Specifically, the positioning data of the moving track is sampled periodically, so that the interval time between each two adjacent track points is the same, that is, the data sampling period; the track scene speed refers to track speeds in different service scenes, such as a track speed of a pedestrian, a track speed of a bicycle, a track speed of an electric vehicle, a track speed of a motor vehicle and the like. And calculating the scene distance between the adjacent track points according to the interval time between the adjacent track points and the track scene speed, wherein the scene distance is not the actual distance between the track points but the estimated distance under the same track scene. The actual distance between every two adjacent track points can be roughly estimated according to the scene distance, so that the clustering radius of the Dbscan clustering algorithm can be flexibly adjusted.
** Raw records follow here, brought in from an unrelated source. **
-- ==== Sys2Proof/Laws/KaolinFrame.lean ====
section
/-! SUPPORT. Which operations leave Kaolin's state as it was: one lemma per operation, named after it. The operations that
change it are in KaolinGuard.lean. -/

namespace Sys2Proof.Machine

@[simp] theorem Dev_bootCommit_kao (d : Dev) : (Dev.bootCommit d).kao = d.kao := by
  unfold Dev.bootCommit; dsimp only; split <;> rfl

/-- A fold keeps what each of its steps keeps. -/
@[simp] theorem foldl_kao {α : Type} (l : List α) (g : Dev → α → Dev) (d : Dev) (h : ∀ a x, (g a x).kao = a.kao) :
    (l.foldl g d).kao = d.kao := by
  induction l generalizing d with
  | nil => rfl
  | cons x xs ih => rw [List.foldl_cons, ih, h]

@[simp] theorem Dev_setReg_kao (d : Dev) (g u off : Nat) (v : Word) : (Dev.setReg d g u off v).kao = d.kao := by
  simp [Dev.setReg]

@[simp] theorem Dev_setRfld_kao (d : Dev) (g u off hi lo v : Nat) : (Dev.setRfld d g u off hi lo v).kao = d.kao := by
  simp [Dev.setRfld]

@[simp] theorem Dev_count_kao (d : Dev) (g u off hi lo : Nat) (k : Nat) : (Dev.count d g u off hi lo k).kao = d.kao := by
  simp [Dev.count]

@[simp] theorem Dev_countMod_kao (d : Dev) (g u off hi lo : Nat) (k : Nat) :
    (Dev.countMod d g u off hi lo k).kao = d.kao := by
  simp [Dev.countMod]

@[simp] theorem Dev_setView_kao (d : Dev) (ag : Agent) (addr : Nat) (v : Word) : (Dev.setView d ag addr v).kao = d.kao := by
  simp [Dev.setView]

@[simp] theorem Dev_setViewBytes_kao (d : Dev) (ag : Agent) (a n : Nat) (bs : List Byte) :
    (Dev.setViewBytes d ag a n bs).kao = d.kao := by
  induction n generalizing d a bs with
  | zero => rfl
  | succ n ih => unfold Dev.setViewBytes; rw [ih]; simp

@[simp] theorem Dev_draw_kao (d : Dev) : (Dev.draw d).2.kao = d.kao := by
  simp [Dev.draw]

@[simp] theorem Dev_round_kao (d : Dev) (q : Rat) : (Dev.round d q).2.kao = d.kao := by
  unfold Dev.round; split <;> simp

@[simp] theorem Dev_logEvent_kao (d : Dev) (g : Group) (event : Nat) (data : List Word) (ag : Option Agent) (sl : Nat) :
    (Dev.logEvent d g event data ag sl).kao = d.kao := by
  simp [Dev.logEvent]

@[simp] theorem Dev_setRun_kao (d : Dev) (i : Nat) (on : Bool) : (Dev.setRun d i on).kao = d.kao := by
  simp [Dev.setRun]

@[simp] theorem Dev_putInt_kao (d : Dev) (g u off : Nat) (v : Int) : (Dev.putInt d g u off v).kao = d.kao := by
  unfold Dev.putInt; split <;> simp

@[simp] theorem Dev_putNat_kao (d : Dev) (g u off v : Nat) : (Dev.putNat d g u off v).kao = d.kao := by
  unfold Dev.putNat; split <;> simp

@[simp] theorem Dev_updEvc_kao (d : Dev) (n : Fin 8) (fr : EvcSlice → EvcSlice) : (Dev.updEvc d n fr).kao = d.kao := by
  simp [Dev.updEvc]

@[simp] theorem Dev_updGp_kao (d : Dev) (n : Fin 8) (fr : Modem → Modem) : (Dev.updGp d n fr).kao = d.kao := by
  simp [Dev.updGp]

@[simp] theorem Dev_updLsw_kao (d : Dev) (c : Fin 16) (fr : LswChan → LswChan) : (Dev.updLsw d c fr).kao = d.kao := by
  simp [Dev.updLsw]

@[simp] theorem Dev_updEng_kao (d : Dev) (u : Fin 9) (fr : Engine → Engine) : (Dev.updEng d u fr).kao = d.kao := by
  simp [Dev.updEng]

@[simp] theorem Dev_updCh_kao (d : Dev) (c : Fin 64) (fr : Chan → Chan) : (Dev.updCh d c fr).kao = d.kao := by
  simp [Dev.updCh]

@[simp] theorem Dev_updPulse_kao (d : Dev) (p : Fin 4) (fr : Pulse → Pulse) : (Dev.updPulse d p fr).kao = d.kao := by
  simp [Dev.updPulse]

@[simp] theorem Dev_updBil_kao (d : Dev) (n : Fin 8) (fr : BilSlice → BilSlice) : (Dev.updBil d n fr).kao = d.kao := by
  simp [Dev.updBil]

@[simp] theorem Dev_updQ_kao (d : Dev) (q : Fin 64) (fr : Queue → Queue) : (Dev.updQ d q fr).kao = d.kao := by
  simp [Dev.updQ]

@[simp] theorem Dev_updSpace_kao (d : Dev) (s : Fin 13) (fr : IdSpace → IdSpace) : (Dev.updSpace d s fr).kao = d.kao := by
  simp [Dev.updSpace]

@[simp] theorem Dev_updKey_kao (d : Dev) (k : Fin 64) (fr : KeySlot → KeySlot) : (Dev.updKey d k fr).kao = d.kao := by
  simp [Dev.updKey]

@[simp] theorem Dev_updRgn_kao (d : Dev) (r : Fin 16) (fr : Region → Region) : (Dev.updRgn d r fr).kao = d.kao := by
  simp [Dev.updRgn]

@[simp] theorem Dev_updCmp_kao (d : Dev) (c : Fin 16) (fr : Cmp → Cmp) : (Dev.updCmp d c fr).kao = d.kao := by
  simp [Dev.updCmp]

@[simp] theorem Dev_updPort_kao (d : Dev) (portB : Bool) (fr : Port → Port) : (Dev.updPort d portB fr).kao = d.kao := by
  unfold Dev.updPort; split <;> simp

@[simp] theorem Dev_setFunc_kao (d : Dev) (g : Group) (u : Nat) (fr : Func) : (Dev.setFunc d g u fr).kao = d.kao := by
  unfold Dev.setFunc; (repeat' split) <;> simp

@[simp] theorem Dev_swapUnit_kao (d : Dev) (g u : Nat) : (Dev.swapUnit d g u).kao = d.kao := by
  simp [Dev.swapUnit]

@[simp] theorem Dev_dropStaged_kao (d : Dev) (g u : Nat) : (Dev.dropStaged d g u).kao = d.kao := by
  simp [Dev.dropStaged]

@[simp] theorem Dev_defaultUnit_kao (d : Dev) (g u : Nat) : (Dev.defaultUnit d g u).kao = d.kao := by
  simp [Dev.defaultUnit]

@[simp] theorem Dev_putFlag_kao (d : Dev) (addr : Nat) (fr : FlagReg) : (Dev.putFlag d addr fr).kao = d.kao := by
  simp [Dev.putFlag]

@[simp] theorem Dev_oneEvent_kao (d : Dev) (f : Dev → Dev) : (d.oneEvent f).kao = (f d).kao := rfl

@[simp] theorem Dev_raise_kao (d : Dev) (g u off mask : Nat) : (Dev.raise d g u off mask).kao = d.kao := by
  simp [Dev.raise]

@[simp] theorem Dev_raiseSys_kao (d : Dev) (b : Nat) : (Dev.raiseSys d b).kao = d.kao := by
  simp [Dev.raiseSys]

@[simp] theorem Dev_raiseTim_kao (d : Dev) (b : Nat) : (Dev.raiseTim d b).kao = d.kao := by
  simp [Dev.raiseTim]

@[simp] theorem Dev_raiseQue_kao (d : Dev) (q b : Nat) : (Dev.raiseQue d q b).kao = d.kao := by
  simp [Dev.raiseQue]

@[simp] theorem Dev_raiseMtr_kao (d : Dev) (u b : Nat) : (Dev.raiseMtr d u b).kao = d.kao := by
  simp [Dev.raiseMtr]

@[simp] theorem Dev_raiseBil_kao (d : Dev) (n b : Nat) : (Dev.raiseBil d n b).kao = d.kao := by
  simp [Dev.raiseBil]

@[simp] theorem Dev_raiseEvc_kao (d : Dev) (n b : Nat) : (Dev.raiseEvc d n b).kao = d.kao := by
  simp [Dev.raiseEvc]

@[simp] theorem Dev_raiseKao_kao (d : Dev) (b : Nat) : (Dev.raiseKao d b).kao = d.kao := by
  simp [Dev.raiseKao]

@[simp] theorem Dev_raiseLsw_kao (d : Dev) (b : Nat) : (Dev.raiseLsw d b).kao = d.kao := by
  simp [Dev.raiseLsw]

@[simp] theorem Dev_raisePlc_kao (d : Dev) (b : Nat) : (Dev.raisePlc d b).kao = d.kao := by
  simp [Dev.raisePlc]

@[simp] theorem Dev_raiseAul_kao (d : Dev) (b : Nat) : (Dev.raiseAul d b).kao = d.kao := by
  simp [Dev.raiseAul]

@[simp] theorem Dev_raiseKey_kao (d : Dev) (b : Nat) : (Dev.raiseKey d b).kao = d.kao := by
  simp [Dev.raiseKey]

@[simp] theorem Dev_raiseTag_kao (d : Dev) (b : Nat) : (Dev.raiseTag d b).kao = d.kao := by
  simp [Dev.raiseTag]

@[simp] theorem Dev_raisePnl_kao (d : Dev) (b : Nat) : (Dev.raisePnl d b).kao = d.kao := by
  simp [Dev.raisePnl]

@[simp] theorem Dev_raiseSto_kao (d : Dev) (b : Nat) : (Dev.raiseSto d b).kao = d.kao := by
  simp [Dev.raiseSto]

@[simp] theorem Dev_raiseImg_kao (d : Dev) (b : Nat) : (Dev.raiseImg d b).kao = d.kao := by
  simp [Dev.raiseImg]

@[simp] theorem Dev_raisePwr_kao (d : Dev) (b : Nat) : (Dev.raisePwr d b).kao = d.kao := by
  simp [Dev.raisePwr]

@[simp] theorem Dev_answer_kao (d : Dev) (ag : Agent) (st : CmdSt) (data : Word) :
    (Dev.answer d ag st data).kao = d.kao := by
  simp [Dev.answer]

@[simp] theorem Dev_permReject_kao (d : Dev) (ag : Agent) (g : Nat) : (Dev.permReject d ag g).kao = d.kao := by
  unfold Dev.permReject; (repeat' split) <;> simp

@[simp] theorem Dev_stateReject_kao (d : Dev) (ag : Agent) (g u op target : Nat) :
    (Dev.stateReject d ag g u op target).kao = d.kao := by
  simp [Dev.stateReject]

@[simp] theorem Dev_noteCommand_kao (d : Dev) (ag : Agent) (g op : Nat) (st : CmdSt) :
    (Dev.noteCommand d ag g op st).kao = d.kao := by
  simp [Dev.noteCommand]

@[simp] theorem Dev_endCommand_kao (d : Dev) (g : Nat) (st : CmdSt) : (Dev.endCommand d g st).kao = d.kao := by
  unfold Dev.endCommand; dsimp only; (repeat' split) <;> simp

@[simp] theorem issueCommand_kao (ag : Agent) (g op : Nat) (arg : BitVec 24) (u : Nat) (h : Dev → CmdSt × Dev) (d : Dev)
    (hk : (h d).2.kao = d.kao) : (issueCommand ag g op arg u h d).kao = d.kao := by
  unfold issueCommand
  split
  · rfl
  · split
    · simp
    · split
      · simp
      · split <;> rename_i he <;> (try rw [he] at hk) <;> simp_all

@[simp] theorem noArg_kao (arg : BitVec 24) (h : Dev → CmdSt × Dev) (d : Dev) (hk : (h d).2.kao = d.kao) :
    (noArg arg h d).2.kao = d.kao := by
  unfold noArg; split <;> simp [hk]

@[simp] theorem Dev_hang_kao (d : Dev) (ag : Agent) (isl addr : Nat) : (Dev.hang d ag isl addr).kao = d.kao := by
  simp [Dev.hang]

@[simp] theorem writeAccess_kao (ag : Agent) (g u a : Nat) (h : Dev → CmdSt × Dev) (d : Dev) (hk : (h d).2.kao = d.kao) :
    (writeAccess ag g u a h d).kao = d.kao := by
  unfold writeAccess
  split
  · rfl
  · split
    · simp
    · split
      · simp
      · split <;> rename_i he <;> (try rw [he] at hk) <;> simp_all

@[simp] theorem readAccess_kao (ag : Agent) (g u a : Nat) (h : Dev → CmdSt × Word × Dev) (d : Dev) (hk : (h d).2.2.kao = d.kao) :
    (readAccess ag g u a h d).kao = d.kao := by
  unfold readAccess
  split
  · rfl
  · split
    · simp
    · split
      · simp
      · split <;> rename_i he <;> (try rw [he] at hk) <;> simp_all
, the characteristics of the trace points may include actual distance between adjacent trace points;

correspondingly, the parameter adjusting module can be used for adjusting the clustering radius according to the actual distance between the adjacent track points.

Specifically, after data of the track points are obtained, the actual distance between two adjacent track points is calculated, and then the clustering radius of the Dbscan clustering algorithm is adjusted according to the actual distance.

, the trace points can also include the number of trace points;

correspondingly, the parameter adjusting module is further configured to adjust the minimum number of clusters to any number that is greater than half the number of track points in the sliding window and less than the total number.

Specifically, in order to ensure that clustering clusters are obtained after each clustering calculation in the sliding window, the clustering radius of the Dbscan clustering algorithm can be adjusted to any number which is more than half number and less than the total number of the track points in the sliding window, so that the calculation difficulty is simplified.

, the track denoising processing device may further include:

the center calculating module is used for calculating the center position of the initial track point which is divided into the sliding window and reserved;

and the drift detection module is used for reserving the initial track point if the distance between the initial track point and the central position is less than the preset distance, otherwise, determining the position drift of the initial track point, and removing the initial track point.

Specifically, in order to detect whether the initial track point in the track point data drifts, the center position of the track point which is initially divided into the sliding window and is retained after being processed by the denoising algorithm may be calculated, for example, the center position is directly calculated by using the core point clustered by the Dbscan clustering algorithm, or the center position is calculated by using algorithms such as median filtering for the track point retained after being processed by the denoising algorithm. After the central position is obtained, whether the distance between the initial track point and the central position is smaller than a preset distance or not is judged, if the distance is smaller than the preset distance, the track point is normally sampled and does not drift, the initial track point is reserved, and otherwise, the initial track point is determined to drift, and the initial track point is removed.

, the track denoising processing device may further include:

and the window adjusting module is used for dynamically adjusting the size of the sliding window according to the time sequence.

In order to fully reflect the characteristics of the track points in different time periods and different space regions, the size of the sliding window can be dynamically adjusted by referring to the distribution characteristics of the track points in time and space, so that the diversity of data processing modes is improved, and the denoising effect of the track point data is optimized.

The technical solution of the present application is further illustrated by a plurality of examples.